─── GIVEN RECORDS

-- ==== Sys2Proof/Machine/Float.lean ====
section
/-! DEFINITION. Floating point: binary32 and Stenas F36 (R115, R116, R139-R158). Every finite operand is
an exact integer multiple of a power of two; each operation computes its exact value, with a sticky mark for
a quotient or root, and rounds once. -/

namespace Sys2Proof.Machine

/-- A format: the number of fraction bits (R141, R142). The sign stands above the 8 exponent bits. -/
structure FFmt where
  fb : Nat
deriving DecidableEq, Repr

/-- binary32 (R141). -/
def fmtS : FFmt := { fb := 23 }
/-- Stenas F36 (R142). -/
def fmtX : FFmt := { fb := 27 }

/-- The exponent of the smallest subnormal: -149 or -153 (R142, R143). -/
def FFmt.qmin (f : FFmt) : Int := -126 - (f.fb : Int)

/-- The rounding modes of G13[11:10] (R54). -/
inductive RMode where
  | near | zero | up | down
deriving DecidableEq, Repr

/-- The rounding mode in a G13 value (R54). -/
def rmodeOf (g13 : Word) : RMode :=
  match bitsOf g13.toNat 10 2 with
  | 0 => .near
  | 1 => .zero
  | 2 => .up
  | _ => .down

/-- A classified operand. A finite value is m x 2^e with its sign. -/
inductive FVal where
  | nan (sig : Bool)
  | inf (s : Bool)
  | fin (s : Bool) (m : Nat) (e : Int)
deriving DecidableEq, Repr

/-- The sign, exponent and fraction fields of a word. -/
def FFmt.sign (f : FFmt) (w : Word) : Bool := bitOf w.toNat (f.fb + 8)
def FFmt.exp (f : FFmt) (w : Word) : Nat := bitsOf w.toNat f.fb 8
def FFmt.frac (f : FFmt) (w : Word) : Nat := bitsOf w.toNat 0 f.fb

/-- The value of a word (R142). -/
def FFmt.read (f : FFmt) (w : Word) : FVal :=
  let e := f.exp w
  let m := f.frac w
  if e = 255 then (if m = 0 then .inf (f.sign w) else .nan (!bitOf m (f.fb - 1)))
  else if e = 0 then .fin (f.sign w) m f.qmin
  else .fin (f.sign w) (m + 2 ^ f.fb) (f.qmin + (e : Int) - 1)

/-- A word from its sign and its bits below the sign. -/
def FFmt.pack (f : FFmt) (s : Bool) (bits : Nat) : Word :=
  BitVec.ofNat 36 (b2n s * 2 ^ (f.fb + 8) + bits)

/-- Infinity, zero, the largest finite value and the default NaN (R143). -/
def FFmt.infW (f : FFmt) (s : Bool) : Word := f.pack s (255 * 2 ^ f.fb)
def FFmt.zeroW (f : FFmt) (s : Bool) : Word := f.pack s 0
def FFmt.maxW (f : FFmt) (s : Bool) : Word := f.pack s (255 * 2 ^ f.fb - 1)
def FFmt.dnan (f : FFmt) : Word := f.pack false (255 * 2 ^ f.fb + 2 ^ (f.fb - 1))

/-- A NaN with its quiet bit set, sign and remaining fraction kept; bits above the format are dropped (R115, R148). -/
def FFmt.quiet (f : FFmt) (w : Word) : Word :=
  BitVec.ofNat 36 (Nat.lor (bitsOf w.toNat 0 (f.fb + 9)) (2 ^ (f.fb - 1)))

/-- The format's own bits of an operand (.S drops bits [35:32], R115). -/
def FFmt.trim (f : FFmt) (w : Word) : Word := BitVec.ofNat 36 (bitsOf w.toNat 0 (f.fb + 9))

/-- Rounding of m x 2^e, plus a sticky remainder below one unit of m, to an integer multiple of 2^q; answers the
multiple and whether it was inexact (R144). -/
def roundAt (rm : RMode) (s : Bool) (m : Nat) (e : Int) (st : Bool) (q : Int) : Nat × Bool :=
  if q ≤ e then (m * 2 ^ (e - q).toNat, st)
  else
    let sh := (q - e).toNat
    let k := m / 2 ^ sh
    let r := m % 2 ^ sh
    let half := 2 ^ (sh - 1)
    let inex := st || decide (r ≠ 0)
    let up := match rm with
      | .near => decide (r > half) || (decide (r = half) && (st || decide (k % 2 = 1)))
      | .zero => false
      | .up => inex && !s
      | .down => inex && s
    (if up then k + 1 else k, inex)

/-- The result of overflow (R144). -/
def FFmt.overflowW (f : FFmt) (rm : RMode) (s : Bool) : Word :=
  match rm, s with
  | .near, _ => f.infW s
  | .zero, _ => f.maxW s
  | .up, false => f.infW false
  | .up, true => f.maxW true
  | .down, false => f.maxW false
  | .down, true => f.infW true

/-- One rounding of a non-zero exact value to the format, with OF, UF and NX (R144-R146). (DEDUCED, log entry 35) -/
def FFmt.round (f : FFmt) (rm : RMode) (s : Bool) (m : Nat) (e : Int) (st : Bool) : ArithRes :=
  let qu : Int := e + (bitLen m : Int) - ((f.fb : Int) + 1)
  let q := if qu < f.qmin then f.qmin else qu
  let (r, inex) := roundAt rm s m e st q
  let (ru, _) := roundAt rm s m e st qu
  -- tiny: the rounding with unbounded exponent stays below 2^-126
  let tiny := decide (qu < f.qmin) && !(decide (qu + (bitLen ru : Int) > f.qmin + (f.fb : Int)))
  let bits := (q - f.qmin).toNat * 2 ^ f.fb + r
  if bits ≥ 255 * 2 ^ f.fb then { w0 := f.overflowW rm s, fl := { ovf := true, nx := true } }
  else { w0 := f.pack s bits, fl := { uf := tiny && inex, nx := inex } }

/-- An invalid operation (R146, R148). -/
def invalidRes (w : Word) : ArithRes := { w0 := w, fl := { nv := true } }

def FVal.isNan : FVal → Bool
  | .nan _ => true
  | _ => false
def FVal.isSig : FVal → Bool
  | .nan sig => sig
  | _ => false

/-- The NaN rule of R148: the first NaN among the operands, quieted, NV when any is signalling. -/
def FFmt.nanRule (f : FFmt) (ws : List Word) : Option ArithRes :=
  match ws.find? (fun w => (f.read w).isNan) with
  | some w => some { w0 := f.quiet w, fl := { nv := ws.any (fun x => (f.read x).isSig) } }
  | none => none

/-- The signed integer of a finite value at exponent `q` (q not above its own exponent). -/
def atExp (s : Bool) (m : Nat) (e q : Int) : Int :=
  let k : Int := (m * 2 ^ (e - q).toNat : Nat)
  if s then -k else k

/-- An exact sum i x 2^q, zero by the sign rule of R144. -/
def FFmt.ofExact (f : FFmt) (rm : RMode) (i q : Int) (zs : Bool) : ArithRes :=
  if i = 0 then { w0 := f.zeroW zs }
  else f.round rm (decide (i < 0)) i.natAbs q false

/-- The sign of an exact zero sum of terms of signs s1 and s2 (R144). -/
def zeroSign (rm : RMode) (s1 s2 : Bool) : Bool :=
  if s1 = s2 then s1 else decide (rm = .down)

/-- The sum of two values neither of which is a NaN. -/
def FFmt.sum (f : FFmt) (rm : RMode) (x y : FVal) : ArithRes :=
  match x, y with
  | .inf s, .inf t => if s = t then { w0 := f.infW s } else invalidRes f.dnan
  | .inf s, _ => { w0 := f.infW s }
  | _, .inf t => { w0 := f.infW t }
  | .fin s m e, .fin t n d =>
    let q := if e ≤ d then e else d
    f.ofExact rm (atExp s m e q + atExp t n d q) q (zeroSign rm s t)
  | _, _ => invalidRes f.dnan

/-- FADD (R149). -/
def FFmt.add (f : FFmt) (rm : RMode) (a b : Word) : ArithRes :=
  match f.nanRule [a, b] with
  | some r => r
  | none => f.sum rm (f.read a) (f.read b)

/-- A value with its sign inverted. -/
def FVal.neg : FVal → FVal
  | .nan g => .nan g
  | .inf s => .inf (!s)
  | .fin s m e => .fin (!s) m e

/-- FSUB: a NaN in B keeps its sign (R148, R149). -/
def FFmt.sub (f : FFmt) (rm : RMode) (a b : Word) : ArithRes :=
  match f.nanRule [a, b] with
  | some r => r
  | none => f.sum rm (f.read a) (f.read b).neg

/-- The exact product of two values that are no NaN; none for 0 x infinity. -/
def FVal.mul : FVal → FVal → Option FVal
  | .inf s, .inf t => some (.inf (s != t))
  | .inf s, .fin t n _ => if n = 0 then none else some (.inf (s != t))
  | .fin s m _, .inf t => if m = 0 then none else some (.inf (s != t))
  | .fin s m e, .fin t n d => some (.fin (s != t) (m * n) (e + d))
  | x, _ => some x

/-- FMUL (R150). -/
def FFmt.mul (f : FFmt) (rm : RMode) (a b : Word) : ArithRes :=
  match f.nanRule [a, b] with
  | some r => r
  | none =>
    match (f.read a).mul (f.read b) with
    | none => invalidRes f.dnan
    | some (.inf s) => { w0 := f.infW s }
    | some (.fin s m e) => if m = 0 then { w0 := f.zeroW s } else f.round rm s m e false
    | some (.nan _) => invalidRes f.dnan

/-- FFMA: one rounding of A x B + D (R152); NV also for 0 x infinity with a quiet NaN in D (R148). -/
def FFmt.fma (f : FFmt) (rm : RMode) (a b d : Word) : ArithRes :=
  let prod : Option FVal :=
    if (f.read a).isNan || (f.read b).isNan then some (.nan false) else (f.read a).mul (f.read b)
  match f.nanRule [a, b, d] with
  | some r => { r with fl := { nv := r.fl.nv || prod.isNone } }
  | none =>
    match prod with
    | none => invalidRes f.dnan
    | some p => f.sum rm p (f.read d)

/-- FDIV (R151). -/
def FFmt.div (f : FFmt) (rm : RMode) (a b : Word) : ArithRes :=
  match f.nanRule [a, b] with
  | some r => r
  | none =>
    match f.read a, f.read b with
    | .inf _, .inf _ => invalidRes f.dnan
    | .inf s, .fin t _ _ => { w0 := f.infW (s != t) }
    | .fin s _ _, .inf t => { w0 := f.zeroW (s != t) }
    | .fin s m e, .fin t n d =>
      if n = 0 then
        (if m = 0 then invalidRes f.dnan else { w0 := f.infW (s != t), fl := { dz := true } })
      else if m = 0 then { w0 := f.zeroW (s != t) }
      else
        let k : Nat := 64
        let num := m * 2 ^ k
        f.round rm (s != t) (num / n) (e - d - (k : Int)) (decide (num % n ≠ 0))
    | _, _ => invalidRes f.dnan

/-- The integer square root, one bit per step from bit `k - 1`. -/
def isqrtAux : Nat → Nat → Nat → Nat
  | 0, _, r => r
  | k + 1, n, r => if (r + 2 ^ k) * (r + 2 ^ k) ≤ n then isqrtAux k n (r + 2 ^ k) else isqrtAux k n r

/-- FSQRT (R153). -/
def FFmt.sqrt (f : FFmt) (rm : RMode) (a : Word) : ArithRes :=
  match f.nanRule [a] with
  | some r => r
  | none =>
    match f.read a with
    | .inf false => { w0 := f.infW false }
    | .inf true => invalidRes f.dnan
    | .fin s m e =>
      if m = 0 then { w0 := f.zeroW s }
      else if s then invalidRes f.dnan
      else
        let odd := decide (e % 2 ≠ 0)
        let m1 := if odd then m * 2 else m
        let e1 := if odd then e - 1 else e
        let n := m1 * 2 ^ 64
        let r := isqrtAux 48 n 0
        f.round rm false r (e1 / 2 - 32) (decide (r * r ≠ n))
    | .nan _ => invalidRes f.dnan

/-- The order key of R154 for values that are no NaN: x below y. -/
def FVal.lt : FVal → FVal → Bool
  | .inf s, .inf t => s && !t
  | .inf s, _ => s
  | _, .inf t => !t
  | .fin s m e, .fin t n d =>
    let q := if e ≤ d then e else d
    decide (atExp s m e q < atExp t n d q)
  | _, _ => false

/-- Equality of values, zeros equal (R154). -/
def FVal.eqv (x y : FVal) : Bool := !x.isNan && !y.isNan && !x.lt y && !y.lt x

/-- The compares FCEQ, FCLT, FCLE and FCUN (R148, R154). -/
def FFmt.cmpRes (f : FFmt) (a b : Word) (anyNan : Bool) (r : Bool) : ArithRes :=
  let x := f.read a
  let y := f.read b
  let nan := x.isNan || y.isNan
  { w0 := boolWord r, fl := { nv := x.isSig || y.isSig || (anyNan && nan) } }

def FFmt.ceq (f : FFmt) (a b : Word) : ArithRes := f.cmpRes a b false ((f.read a).eqv (f.read b))
def FFmt.clt (f : FFmt) (a b : Word) : ArithRes :=
  f.cmpRes a b true (!(f.read a).isNan && !(f.read b).isNan && (f.read a).lt (f.read b))
def FFmt.cle (f : FFmt) (a b : Word) : ArithRes :=
  f.cmpRes a b true (!(f.read a).isNan && !(f.read b).isNan && !(f.read b).lt (f.read a))
def FFmt.cun (f : FFmt) (a b : Word) : ArithRes :=
  f.cmpRes a b false ((f.read a).isNan || (f.read b).isNan)

/-- FMIN and FMAX (R148, R154); -0 stands below +0. -/
def FFmt.minmax (f : FFmt) (isMax : Bool) (a b : Word) : ArithRes :=
  let x := f.read a
  let y := f.read b
  let nv := x.isSig || y.isSig
  let aLess := x.lt y || (x.eqv y && f.sign a && !f.sign b)
  let w :=
    if x.isNan && y.isNan then f.quiet a
    else if x.isNan then f.trim b
    else if y.isNan then f.trim a
    else if isMax then (if aLess then f.trim b else f.trim a)
    else if aLess || x.eqv y && f.sign a = f.sign b then f.trim a else f.trim b
  { w0 := w, fl := { nv := nv } }

/-- CVTFI and CVTFU: rounding to an integer with saturation (R155). -/
def FFmt.toInt (f : FFmt) (rm : RMode) (lo hi : Int) (nanW : Word) (a : Word) : ArithRes :=
  match f.read a with
  | .nan _ => invalidRes nanW
  | .inf s => invalidRes (BitVec.ofInt 36 (if s then lo else hi))
  | .fin s m e =>
    let (k, inex) := roundAt rm s m e false 0
    let i : Int := if s then -(k : Int) else (k : Int)
    if i < lo then invalidRes (BitVec.ofInt 36 lo)
    else if i > hi then invalidRes (BitVec.ofInt 36 hi)
    else { w0 := BitVec.ofInt 36 i, fl := { nx := inex } }

def FFmt.cvtfi (f : FFmt) (rm : RMode) (a : Word) : ArithRes :=
  f.toInt rm (-(2 ^ 35 : Int)) (2 ^ 35 - 1 : Int) (BitVec.ofNat 36 (2 ^ 35 - 1)) a
def FFmt.cvtfu (f : FFmt) (rm : RMode) (a : Word) : ArithRes :=
  f.toInt rm 0 (2 ^ 36 - 1 : Int) (BitVec.ofNat 36 (2 ^ 36 - 1)) a

/-- CVTIF and CVTUF (R156). -/
def FFmt.ofInt (f : FFmt) (rm : RMode) (i : Int) : ArithRes := f.ofExact rm i 0 false
def FFmt.cvtif (f : FFmt) (rm : RMode) (a : Word) : ArithRes := f.ofInt rm a.toInt
def FFmt.cvtuf (f : FFmt) (rm : RMode) (a : Word) : ArithRes := f.ofInt rm (a.toNat : Int)

/-- FNEG and FABS (R153). -/
def FFmt.fneg (f : FFmt) (a : Word) : ArithRes :=
  res1 (BitVec.ofNat 36 (Nat.xor (f.trim a).toNat (2 ^ (f.fb + 8))))
def FFmt.fabs (f : FFmt) (a : Word) : ArithRes := res1 (BitVec.ofNat 36 (bitsOf a.toNat 0 (f.fb + 8)))

/-- CVT.X.S: binary32 to F36, exact (R142, R148, R157). -/
def cvtXS (a : Word) : ArithRes :=
  let t := fmtS.trim a
  let w : Word := BitVec.ofNat 36 (t.toNat * 16)
  match fmtS.read a with
  | .nan sig => { w0 := fmtX.quiet w, fl := { nv := sig } }
  | _ => res1 w

/-- CVT.S.X: F36 to binary32, rounded (R148, R157). (DEDUCED, log entry 35) -/
def cvtSX (rm : RMode) (a : Word) : ArithRes :=
  match fmtX.read a with
  | .nan sig => { w0 := fmtS.quiet (BitVec.ofNat 36 (a.toNat / 16)), fl := { nv := sig } }
  | .inf s => { w0 := fmtS.infW s }
  | .fin s m e =>
    if m = 0 then { w0 := fmtS.zeroW s }
    else
      let r := fmtS.round rm s m e false
      -- R158's row of the greatest F36 number raises OF in every mode
      if a.toNat % 2 ^ 35 = 0x7F7FFFFFF then { r with fl := { r.fl with ovf := true } } else r

end Sys2Proof.Machine
end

──────

EXERCISE BRIEF: From the data above, reproduce word for word the lines running from the line with "(R144-R146). (DEDUCED, log entry 35) -/" to the line with "let bits := (q", ends included.

YOUR RESPONSE:
/-- One rounding of a non-zero exact value to the format, with OF, UF and NX (R144-R146). (DEDUCED, log entry 35) -/
def FFmt.round (f : FFmt) (rm : RMode) (s : Bool) (m : Nat) (e : Int) (st : Bool) : ArithRes :=
  let qu : Int := e + (bitLen m : Int) - ((f.fb : Int) + 1)
  let q := if qu < f.qmin then f.qmin else qu
  let (r, inex) := roundAt rm s m e st q
  let (ru, _) := roundAt rm s m e st qu
  -- tiny: the rounding with unbounded exponent stays below 2^-126
  let tiny := decide (qu < f.qmin) && !(decide (qu + (bitLen ru : Int) > f.qmin + (f.fb : Int)))
  let bits := (q - f.qmin).toNat * 2 ^ f.fb + r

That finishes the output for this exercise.